We are exposed to the risk of employee fraud or other misconduct. Misconduct by employees and independent contractors, such as principal investigators, consultants, commercial partners and vendors, or by employees of our commercial partners could include failures to comply with FDA regulations, to provide accurate information to the FDA, to comply with manufacturing standards we have established, to comply with federal and state healthcare fraud and abuse laws, to report financial information or data accurately, to maintain the confidentiality of our trade secrets or the trade secrets of our commercial partners, or to disclose unauthorized activities to us. In particular, sales, marketing and other business arrangements in the healthcare industry are subject to extensive laws intended to prevent fraud, kickbacks, self-dealing and other abusive practices. Employee and independent contractor misconduct could also involve the improper use of individually identifiable information, including, without limitation, information obtained in the course of clinical trials, which could result in regulatory sanctions and serious harm to our reputation. Any action against our employees, independent contractors, principal investigators, consultants, commercial partners or vendors for violations of these laws could result in significant civil, criminal, and administrative penalties, fines, and imprisonment.
We face potential product liability exposure far in excess of our insurance coverage.

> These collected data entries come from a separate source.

-- ==== Sys2Proof/Machine/Matrix.lean ====
section
/-! DEFINITION. Matrix tiles: the array's accumulation and checking lanes, the checksum comparison, and the drain
(R55, R70 to R90, R113 to R119). -/

namespace Sys2Proof.Machine

-- Matrix task descriptor (R70)
def mdMode (d : Desc) : Nat := fld d.words 0 3 0
def mdSparse (d : Desc) : Bool := bit (wd d.words 0) 4
def mdInit (d : Desc) : Nat := fld d.words 0 7 6
def mdBias (d : Desc) : Bool := bit (wd d.words 0) 9
def mdScale (d : Desc) : Bool := bit (wd d.words 0) 10
def mdZpc (d : Desc) : Bool := bit (wd d.words 0) 11
def mdRot (d : Desc) : Bool := bit (wd d.words 0) 12
def mdRotSize (d : Desc) : Nat := 32 * 2 ^ fld d.words 0 14 13
def mdAct (d : Desc) : Nat := fld d.words 0 19 16
def mdM (d : Desc) : Nat := fld d.words 1 9 0
def mdN (d : Desc) : Nat := fld d.words 1 23 16
def mdK (d : Desc) : Nat := fld d.words 2 19 0
def mdThresh (d : Desc) : Nat := fld d.words 3 31 16
def mdParam (d : Desc) : Nat := pair48 (wd d.words 4) (wd d.words 5)
def mdFb (d : Desc) : Nat := fld d.words 5 19 16
def mdA (d : Desc) : List Word := dref d 8
def mdB (d : Desc) : List Word := dref d 16
def mdC (d : Desc) : List Word := dref d 24

/-- Formats 8-bit integer, and FP8 or FP6 (R75). -/
def isI8 (f : Nat) : Bool := f == 1 || f == 2
def isF8 (f : Nat) : Bool := f == 7 || f == 8
def isF68 (f : Nat) : Bool := f == 6 || isF8 f

/-- Quarter cycles for each reduction step of a permitted MAC pair (R75). -/
def macQuarter (a b : Nat) (sparse : Bool) : Option Nat :=
  if sparse then
    if isI8 a && b == 1 then some 2 else if isF8 a && isF8 b then some 2
    else if (a == 0 && b == 0) || (a == 5 && b == 5) then some 1 else none
  else if isI8 a && (isI8 b || b == 0) || a == 0 && isI8 b then some 4
  else if isF68 a && (isF68 b || b == 5) || a == 5 && isF68 b then some 4
  else if (a == 0 && b == 0) || (a == 5 && b == 5) then some 2
  else if (a == 3 && (isI8 b || b == 0)) || (b == 3 && (isI8 a || a == 0)) then some 8
  else if (a == 3 && b == 3) || (a == 9 && b == 9) || (a == 10 && b == 10) then some 16
  else if a == 11 && b == 11 then some 64
  else none

/-- Quarter cycles of a distance or comparison mode with permitted formats (R78, R79). -/
def distQuarter (mode a b : Nat) : Option Nat :=
  if mode = 1 || mode = 2 || mode = 6 then (if isI8 a && a == b then some (if mode = 2 then 8 else 4) else none)
  else if mode = 3 then (if a == 2 && b == 2 then some 4 else none)
  else if mode = 4 || mode = 5 then (if a == 3 && b == 3 then some 16 else none)
  else none

def taskQuarter (d : Desc) : Option Nat :=
  if mdMode d = 0 then macQuarter (refFmt (mdA d)) (refFmt (mdB d)) (mdSparse d)
  else distQuarter (mdMode d) (refFmt (mdA d)) (refFmt (mdB d))

/-- Steps of a task: ceil(K·c) (R76). -/
def taskSteps (d : Desc) : Nat := (mdK d * (taskQuarter d).getD 4 + 3) / 4

/-- A tile's nominal cycle count (R77). -/
def tileCycles (ds : List Desc) : Nat := 24 + (ds.map taskSteps).sum + mdM (ds.headD default) + 16

/-- A pair accumulates in a float format, and in the 64-bit format (R74). -/
def accFloat (d : Desc) : Bool :=
  mdMode d = 0 && (!(fmtInt (refFmt (mdA d)) && fmtInt (refFmt (mdB d))) || refGroup (mdA d) != 0 || refGroup (mdB d) != 0)
/-- DESIGN CHOICE (log 42): an FP32 pair with group scales, for which R74 names both formats, takes the 64-bit one. -/
def accWide (d : Desc) : Bool := mdMode d = 0 && refFmt (mdA d) = 11

/-- Rounding of a float accumulator (R114). -/
def accRound (d : Desc) : FV → FV := if accWide d then fp48 else fp32

/-- Reduction indices consumed in one array cycle (R114). -/
def perCycle (d : Desc) : Nat :=
  match taskQuarter d with
  | some 1 => 4
  | some 2 => 2
  | _ => 1

/-- A float lane: the exact sum of each cycle's products joins the accumulator with one rounding (R114). DESIGN CHOICE
(log 42): that sum starts from +0, so products that are all -0 leave a -0 accumulator at +0 (R107). -/
def laneF (rnd : FV → FV) (per k : Nat) (f : Nat → FV) (x : FV) : FV :=
  (List.range ((k + per - 1) / per)).foldl (fun acc t =>
    rnd (FV.add acc (FV.sum (((List.range per).filter (fun u => t * per + u < k)).map (fun u => f (t * per + u)))))) x

/-- An integer lane of `w` bits (R74, R114). -/
def laneI (w k : Nat) (f : Nat → Int) (x : Int) : Int :=
  wrapInt w ((List.range k).foldl (fun a i => a + f i) x)

/-- Ones set in a byte. -/
def popcount8 (b : Nat) : Nat := (List.range 8).foldl (fun a i => a + b / 2 ^ i % 2) 0

/-- One step of a distance or comparison lane (R78). -/
def distStep (mode : Nat) (acc a b : Int) : Int :=
  if mode = 1 then wrapInt 32 (acc + (a - b).natAbs)
  else if mode = 2 then wrapInt 32 (acc + (a - b) * (a - b))
  else if mode = 3 then wrapInt 32 (acc + popcount8 (Nat.xor (a % 256).toNat (b % 256).toNat))
  else if mode = 4 then min acc (a + b)
  else if mode = 5 then max acc (a + b)
  else if b < a then wrapInt 32 (acc + 1) else acc

/-- The identity of a mode (R78, R107). -/
def accIdentity (d : Desc) : Num :=
  if mdMode d = 4 then .i 0x7FFF_FFFF else if mdMode d = 5 then .i (-0x8000_0000)
  else if accFloat d then .f FV.zero else .i 0

/-- Sum of numbers, exactly. -/
def numSum (fl : Bool) (l : List Num) : Num :=
  if fl then .f (FV.sum (l.map Num.fv)) else .i (l.foldl (fun a x => a + x.int) 0)

/-- A lane of either kind: at each index the products of a value with those that the lane takes there. DESIGN CHOICE (log 42): the kind is that of the
task, also where the tasks of a tile differ in GROUP; a float lane opened over integers begins with their values, an
integer one over floats with 0. -/
def lane (d : Desc) (w : Nat) (f : Nat → Num) (g : Nat → List Num) (x : Num) : Num :=
  if accFloat d then
    .f (laneF (accRound d) (perCycle d) (mdK d) (fun k => FV.sum ((g k).map (fun y => FV.mul (f k).fv y.fv))) x.fv)
  else .i (laneI w (mdK d) (fun k => (g k).foldl (fun a y => a + (f k).int * y.int) 0) x.int)

/-- The Basin as ACC_INIT = ZERO opens it. -/
def openBasin (d : Desc) : Basin :=
  let m := mdM d
  let n := mdN d
  let z := accIdentity d
  { m := m, n := n, acc := List.replicate (m * n) z, colX := List.replicate n z, rowX := List.replicate m z
    ones := List.replicate m z, colA := List.replicate n z, rowA := List.replicate m z }

/-- One task's steps on an open tile (R55, R56, R75, R78, R81): with a sparse B the lanes of a column take the products that
its metadata select, the checksum column takes all. -/
def runTask (s : State) (b0 : Basin) (d : Desc) : Basin :=
  let b := if mdInit d = 0 then openBasin d else b0
  let m := b.m
  let n := b.n
  let fl := accFloat d
  let A (k i : Nat) : Num := opVal s (mdA d) k i
  let B (k j : Nat) : Num := opVal s (mdB d) k j
  let terms (j k : Nat) : List Num := laneTerms s (mdB d) k j
  let absN (x : Num) : Num := .f (FV.abs x.fv)
  let sumA (k : Nat) : Num := numSum fl ((List.range m).map (A k))
  let sumB (k : Nat) : Num := if mdSparse d then sparseSum s (mdB d) k else numSum fl ((List.range n).map (B k))
  let absA (k : Nat) : Num := numSum true ((List.range m).map (fun i => absN (A k i)))
  let absB (k : Nat) : Num := numSum true (((List.range n).flatMap (terms · k)).map absN)
  if mdMode d = 0 then
    { b with
      acc := b.acc.zipIdx.map (fun x => lane d 32 (fun k => A k (x.2 / n)) (terms (x.2 % n)) x.1)
      colX := b.colX.zipIdx.map (fun x => lane d 48 sumA (terms x.2) x.1)
      rowX := b.rowX.zipIdx.map (fun x => lane d 48 (fun k => A k x.2) (fun k => [sumB k]) x.1)
      ones := b.ones.zipIdx.map (fun x => lane d 48 (fun k => A k x.2) (fun _ => [.i 1]) x.1)
      colA := if fl then b.colA.zipIdx.map (fun x => lane d 48 absA (fun k => (terms x.2 k).map absN) x.1) else b.colA
      rowA := if fl then b.rowA.zipIdx.map (fun x => lane d 48 (fun k => absN (A k x.2)) (fun k => [absB k]) x.1) else b.rowA }
  else
    { b with acc := b.acc.zipIdx.map (fun x => .i ((List.range (mdK d)).foldl (fun a k =>
        distStep (mdMode d) a (A k (x.2 / n)).int (B k (x.2 % n)).int) x.1.int)) }

/-- All tasks of a tile's chain. -/
def runTile (s : State) (ds : List Desc) : Basin := ds.foldl (runTask s) {}

/-- An upset of an accumulator: the bits of a word flip in the lane's value. -/
def flipNum (n : Nat) (w : Word) : Num → Num
  | .i v => .i (wrapInt n (Int.ofNat (Nat.xor (v % 2 ^ 48).toNat w.toNat)))
  | .f v => .f (dec32 (enc32 v ^^^ w))

/-- Upset lane (i, j) of the array (R55). -/
def upsetLane (b : Basin) (u : Nat × Nat × Word) : Basin :=
  if u.1 < 512 && u.2.1 < 128 then
    (if u.1 < b.m && u.2.1 < b.n then { b with acc := modAt b.acc (u.1 * b.n + u.2.1) (flipNum 32 u.2.2) } else b)
  else if u.1 == 512 then { b with colX := modAt b.colX u.2.1 (flipNum 48 u.2.2) }
  else if u.2.1 == 128 then { b with rowX := modAt b.rowX u.1 (flipNum 48 u.2.2) }
  else { b with ones := modAt b.ones u.1 (flipNum 48 u.2.2) }

/-- How a row's or column's comparison ends: mismatch, wrap (R80, R81). -/
def checkInt (sum x : Int) : Bool × Bool :=
  let a := wrapInt 48 sum
  let c := wrapInt 48 x
  let lo := decide (a % 2 ^ 32 = c % 2 ^ 32)
  (!lo, lo && decide (a ≠ c))

def checkFloat (d : Desc) (sum x a : FV) : Bool × Bool :=
  if !(sum.finite && x.finite && a.finite) then (true, false) else
  let t : FV := if accWide d then .fin false 1 (-20) else .fin false 1 (-10)
  (FV.lt (accRound d (FV.mul t a)) (FV.abs (FV.sub sum x)), false)

/-- One row's or column's comparison. DESIGN CHOICE (log 42): a float sum adds in index order and rounds at each addition,
and the difference is exact. -/
def checkLine (d : Desc) (l : List Num) (x a : Num) : Bool × Bool :=
  if accFloat d then
    checkFloat d (l.foldl (fun acc v => accRound d (FV.add acc v.fv)) FV.zero) x.fv a.fv
  else checkInt (l.foldl (fun acc v => acc + wrapInt 32 v.int) 0) x.int

/-- The comparison of a tile: mismatched, and the rows and columns that wrapped (R80, R81). -/
def checkTile (d : Desc) (b : Basin) : Bool × Nat :=
  if mdMode d != 0 then (false, 0) else
  let z : Num := .i 0
  let cols := (List.range b.n).map (fun j =>
    checkLine d ((List.range b.m).map (fun i => b.acc.getD (i * b.n + j) z)) (b.colX.getD j z) (b.colA.getD j z))
  let rows := (List.range b.m).map (fun i =>
    checkLine d ((b.acc.drop (i * b.n)).take b.n) (b.rowX.getD i z) (b.rowA.getD i z))
  ((cols ++ rows).any (fun r => r.1), ((cols ++ rows).filter (fun r => r.2)).length)

-- The drain

/-- A word of the drain parameter block (R90). -/
def paramWord (s : State) (d : Desc) (o : Nat) : Word := wd (engWords s (mdParam d + o) 1) 0

/-- The parts of the parameter block that a LAST task's enabled stages need (R90). DESIGN CHOICE (log 42): a poisoned word of
them is a poisoned operand. -/
def paramParts (d : Desc) : List (Nat × Nat) :=
  let p := mdParam d
  let n := 4 * mdN d
  (if mdAct d = 3 then [(p, 4)] else if mdAct d = 4 then [(p, 8)] else []) ++
    (if mdBias d then [(p + 32, n)] else []) ++ (if mdScale d then [(p + 544, n)] else []) ++
    (if mdZpc d then [(p + 1056, n)] else [])

/-- An activation (R86), each FP32 operation rounded. -/
def actFn (code : Nat) (p0 p1 x : FV) : FV :=
  let six : FV := .fin false 6 0
  if code = 1 then FV.max x FV.zero
  else if code = 2 then FV.min (FV.max x FV.zero) six
  else if code = 3 then (if x.isNan then .nan else if FV.lt x FV.zero then mul32 p0 x else x)
  else if code = 4 then FV.min (FV.max x p0) p1
  else if code = 9 then div32 (mul32 x (FV.min (FV.max (add32 x (.fin false 3 0)) FV.zero) six)) six
  else if 5 ≤ code && code ≤ 8 then
    actOf code x
  else x

/-- One butterfly stage of span `h` (R88). -/
def butterfly (h : Nat) (l : List FV) : List FV :=
  l.zipIdx.map (fun x =>
    if x.2 / h % 2 = 0 then add32 x.1 (l.getD (x.2 + h) FV.zero) else sub32 (l.getD (x.2 - h) FV.zero) x.1)

/-- The FP32 value nearest 1/√R (R88). -/
def rotScale (r : Nat) : FV :=
  if r = 32 then .fin false 0xB504F3 (-26) else if r = 64 then .fin false 1 (-3) else .fin false 0xB504F3 (-27)

/-- The rotation of one run of R values. -/
def rotRun (r : Nat) (l : List FV) : List FV :=
  ((List.range (Nat.log2 r)).foldl (fun l st => butterfly (2 ^ st) l) l).map (fun x => mul32 x (rotScale r))

/-- Consecutive runs of a list, fuelled by their number. -/
def runsOf {α : Type} (r : Nat) : Nat → List α → List (List α)
  | 0, _ => []
  | n + 1, l => l.take r :: runsOf r n (l.drop r)

/-- The zero-point correction of element (i, j); a formed operand has no term, and with both formed the value is
unchanged (R87, R117, R118). DESIGN CHOICE (log 42): the zero points are those of the LAST task's references. -/
def zpcFn (s : State) (ds : List Desc) (d : Desc) (j : Nat) (h c : Num) : Num :=
  let fa := refGroup (mdA d) != 0
  let fb := refGroup (mdB d) != 0
  let za := if fa then 0 else refZpInt (mdA d)
  let zb := if fb then 0 else refZpInt (mdB d)
  let kt : Int := Int.ofNat (ds.map mdK).sum
  let w := paramWord s d (1056 + 4 * j)
  if accFloat d then
    if fa && fb then c else
    let t1 := if fb then fp32 c.fv else sub32 c.fv (mul32 (FV.ofInt zb) h.fv)
    let t2 := if fa then t1 else sub32 t1 (mul32 (FV.ofInt za) (dec32 w))
    .f (if fa || fb then t2 else add32 t2 (fp32 (FV.ofInt (kt * za * zb))))
  else .i (c.int - zb * h.int - za * sword w + kt * za * zb)

/-- Stages 2 to 5 on element (i, j) (R85 to R87). DESIGN CHOICE (log 42): the sum of BIAS and a float value is rounded as the
tile's accumulators are. The values of an INT32 tile drained to INT32 with no rotation and ACT of
NONE or RELU stay integer; DEDUCED (log 11): a scale multiplies them exactly, and the product becomes an integer as OUTQ
rounds it. -/
def drainElem (s : State) (ds : List Desc) (d : Desc) (j : Nat) (h c : Num) : Num :=
  let c1 := if mdZpc d then zpcFn s ds d j h c else c
  let bw := paramWord s d (32 + 4 * j)
  let c2 : Num := if mdBias d then
      (if accFloat d then .f (accRound d (FV.add c1.fv (dec32 bw))) else .i (c1.int + sword bw)) else c1
  let p0 := dec32 (paramWord s d 0)
  let p1 := dec32 (paramWord s d 4)
  let sc := dec32 (paramWord s d (544 + 4 * j))
  if !accFloat d && refFmt (mdC d) = 4 && mdAct d ≤ 1 && !mdRot d then
    if mdScale d then (let y := FV.mul c2.fv sc; .f (if mdAct d = 1 then FV.max y FV.zero else y))
    else .i (if mdAct d = 1 then max c2.int 0 else c2.int)
  else
    let x := toFp32 c2.fv
    .f (actFn (mdAct d) p0 p1 (if mdScale d then mul32 x sc else x))

/-- The rows that a tile's drain writes and its saturation events (R85 to R89). -/
def drainTile (s : State) (ds : List Desc) (b : Basin) : List (Nat × List Byte) × Nat :=
  let d := ds.getLastD default
  let z : Num := .i 0
  let c := mdC d
  let rows := (List.range b.m).map (fun i =>
    let vs := (List.range b.n).map (fun j => drainElem s ds d j (b.ones.getD i z) (b.acc.getD (i * b.n + j) z))
    let vs := if mdRot d then
        ((runsOf (mdRotSize d) (b.n / mdRotSize d) (vs.map Num.fv)).flatMap (rotRun (mdRotSize d))).map Num.f else vs
    vs.map (convert (refFmt c) (refZpInt c)))
  ((rows.zipIdx).map (fun x => rowWrite c x.2 (x.1.map (fun v => v.1))),
   (rows.map (fun r => (r.filter (fun v => v.2)).length)).sum)

end Sys2Proof.Machine
end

The use of any of our potential products in clinical trials, and the sale of any approved products, including INGREZZA and ONGENTYS, may expose us to liability claims. These claims might be made directly by consumers, health care providers, pharmaceutical companies or others selling our products. We have product liability insurance coverage for our clinical trials in the amount of $45.0 million per occurrence and $45.0 million in the aggregate. In addition, we have product liability insurance related to the sale of INGREZZA and ONGENTYS in the amount of $45.0 million per occurrence and $45.0 million in the aggregate. However, our insurance may not reimburse us or may not be sufficient to reimburse us for any expenses or losses we may suffer. Moreover, insurance coverage is becoming increasingly expensive, and we may not be able to maintain insurance coverage at a reasonable cost or in sufficient amounts to protect us against losses due to liability from any current or future clinical trials or approved products. A successful product liability claim, or series of claims, brought against us would decrease our cash reserves and could cause our stock price to fall. Furthermore, regardless of the eventual outcome of a product liability claim, any product liability claim against us may decrease demand for our approved products, including INGREZZA and ONGENTYS, damage our reputation, result in regulatory investigations that could require costly recalls or product modifications, cause clinical trial participants to withdrawal, result in costs to defend the related litigation, decrease our revenue, and divert management’s attention from managing our business.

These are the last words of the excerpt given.